### Materials provided

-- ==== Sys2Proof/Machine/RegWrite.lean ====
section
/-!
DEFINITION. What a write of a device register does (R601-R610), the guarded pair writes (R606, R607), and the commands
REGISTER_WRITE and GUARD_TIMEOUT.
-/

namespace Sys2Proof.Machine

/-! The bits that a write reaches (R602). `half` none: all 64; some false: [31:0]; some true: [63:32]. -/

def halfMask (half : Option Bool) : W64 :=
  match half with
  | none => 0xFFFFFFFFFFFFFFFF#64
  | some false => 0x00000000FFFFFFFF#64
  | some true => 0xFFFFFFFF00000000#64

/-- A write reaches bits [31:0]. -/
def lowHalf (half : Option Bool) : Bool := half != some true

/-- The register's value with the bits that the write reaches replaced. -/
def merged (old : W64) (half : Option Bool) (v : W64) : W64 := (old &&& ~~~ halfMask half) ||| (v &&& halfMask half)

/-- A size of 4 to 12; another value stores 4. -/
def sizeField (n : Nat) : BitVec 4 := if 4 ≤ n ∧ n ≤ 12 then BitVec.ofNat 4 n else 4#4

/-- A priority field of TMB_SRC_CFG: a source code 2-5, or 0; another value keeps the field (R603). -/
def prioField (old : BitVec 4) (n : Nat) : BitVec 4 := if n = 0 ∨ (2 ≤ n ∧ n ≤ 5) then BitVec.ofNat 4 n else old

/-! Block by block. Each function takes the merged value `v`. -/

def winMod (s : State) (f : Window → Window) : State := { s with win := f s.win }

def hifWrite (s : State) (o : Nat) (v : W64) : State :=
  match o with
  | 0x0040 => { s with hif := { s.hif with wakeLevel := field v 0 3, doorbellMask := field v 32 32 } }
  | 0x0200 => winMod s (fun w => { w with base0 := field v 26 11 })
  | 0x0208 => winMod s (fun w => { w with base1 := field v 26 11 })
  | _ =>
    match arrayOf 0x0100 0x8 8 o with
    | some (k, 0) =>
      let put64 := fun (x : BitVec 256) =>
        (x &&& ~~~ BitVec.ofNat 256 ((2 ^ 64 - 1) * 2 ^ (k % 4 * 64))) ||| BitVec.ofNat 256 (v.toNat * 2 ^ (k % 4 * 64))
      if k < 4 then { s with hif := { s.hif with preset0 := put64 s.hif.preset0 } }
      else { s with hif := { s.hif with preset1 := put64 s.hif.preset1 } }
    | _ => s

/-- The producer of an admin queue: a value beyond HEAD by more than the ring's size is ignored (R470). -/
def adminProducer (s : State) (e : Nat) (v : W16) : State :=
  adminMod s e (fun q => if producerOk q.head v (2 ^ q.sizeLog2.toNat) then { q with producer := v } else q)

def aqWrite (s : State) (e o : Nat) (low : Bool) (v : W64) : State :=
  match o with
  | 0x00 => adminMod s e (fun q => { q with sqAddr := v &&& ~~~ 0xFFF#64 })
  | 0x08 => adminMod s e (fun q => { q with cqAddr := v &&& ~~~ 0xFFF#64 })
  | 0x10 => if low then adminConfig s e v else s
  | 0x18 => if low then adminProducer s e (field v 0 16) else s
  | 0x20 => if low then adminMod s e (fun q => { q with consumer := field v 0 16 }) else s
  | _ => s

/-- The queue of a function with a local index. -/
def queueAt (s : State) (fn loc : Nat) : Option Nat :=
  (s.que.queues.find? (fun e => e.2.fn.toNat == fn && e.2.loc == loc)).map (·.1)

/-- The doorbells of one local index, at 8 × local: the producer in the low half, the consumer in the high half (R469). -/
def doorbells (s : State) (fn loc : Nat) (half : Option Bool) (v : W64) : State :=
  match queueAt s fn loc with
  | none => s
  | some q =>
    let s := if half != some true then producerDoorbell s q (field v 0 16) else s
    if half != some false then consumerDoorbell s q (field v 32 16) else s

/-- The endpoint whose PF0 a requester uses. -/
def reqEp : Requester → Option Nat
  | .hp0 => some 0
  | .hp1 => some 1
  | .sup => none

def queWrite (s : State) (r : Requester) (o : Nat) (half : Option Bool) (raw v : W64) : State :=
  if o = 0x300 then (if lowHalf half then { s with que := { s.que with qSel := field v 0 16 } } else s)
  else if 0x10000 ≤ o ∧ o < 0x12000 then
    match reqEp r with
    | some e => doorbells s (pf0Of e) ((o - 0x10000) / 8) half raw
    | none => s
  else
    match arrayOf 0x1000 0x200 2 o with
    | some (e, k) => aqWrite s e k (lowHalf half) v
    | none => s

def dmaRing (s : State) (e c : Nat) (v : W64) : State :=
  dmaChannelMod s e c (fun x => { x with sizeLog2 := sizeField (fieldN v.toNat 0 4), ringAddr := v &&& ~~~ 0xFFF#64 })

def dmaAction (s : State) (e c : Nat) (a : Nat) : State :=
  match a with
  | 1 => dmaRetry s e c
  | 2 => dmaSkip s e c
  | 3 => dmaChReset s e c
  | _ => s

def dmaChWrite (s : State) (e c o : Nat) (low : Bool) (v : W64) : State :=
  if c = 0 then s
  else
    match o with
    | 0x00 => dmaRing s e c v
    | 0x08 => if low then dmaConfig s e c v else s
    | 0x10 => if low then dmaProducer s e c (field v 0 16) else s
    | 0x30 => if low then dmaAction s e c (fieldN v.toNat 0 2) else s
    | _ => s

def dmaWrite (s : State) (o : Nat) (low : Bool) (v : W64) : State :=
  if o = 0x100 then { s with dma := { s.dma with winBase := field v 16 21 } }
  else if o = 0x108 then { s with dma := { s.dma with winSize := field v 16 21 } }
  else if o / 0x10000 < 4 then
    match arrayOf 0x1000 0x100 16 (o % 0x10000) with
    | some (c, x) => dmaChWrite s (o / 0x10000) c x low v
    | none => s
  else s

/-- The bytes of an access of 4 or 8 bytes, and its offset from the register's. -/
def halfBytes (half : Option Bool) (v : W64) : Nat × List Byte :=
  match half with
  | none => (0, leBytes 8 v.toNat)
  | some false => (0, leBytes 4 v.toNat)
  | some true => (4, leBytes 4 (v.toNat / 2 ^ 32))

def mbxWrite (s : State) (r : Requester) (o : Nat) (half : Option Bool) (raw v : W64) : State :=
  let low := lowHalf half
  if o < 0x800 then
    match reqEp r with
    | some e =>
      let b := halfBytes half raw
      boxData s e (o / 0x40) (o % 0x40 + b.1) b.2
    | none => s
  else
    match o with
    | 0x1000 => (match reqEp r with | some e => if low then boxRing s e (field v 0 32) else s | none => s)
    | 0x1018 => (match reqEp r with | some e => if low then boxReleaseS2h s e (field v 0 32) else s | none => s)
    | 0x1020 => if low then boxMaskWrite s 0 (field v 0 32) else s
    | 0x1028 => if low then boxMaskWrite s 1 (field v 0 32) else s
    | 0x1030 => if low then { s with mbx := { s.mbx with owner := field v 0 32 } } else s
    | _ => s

### How to complete this task
Which lines in the records above contain the string "Machine"? Copy each one.

### Response box
-- ==== Sys2Proof/Machine/RegWrite.lean ====
namespace Sys2Proof.Machine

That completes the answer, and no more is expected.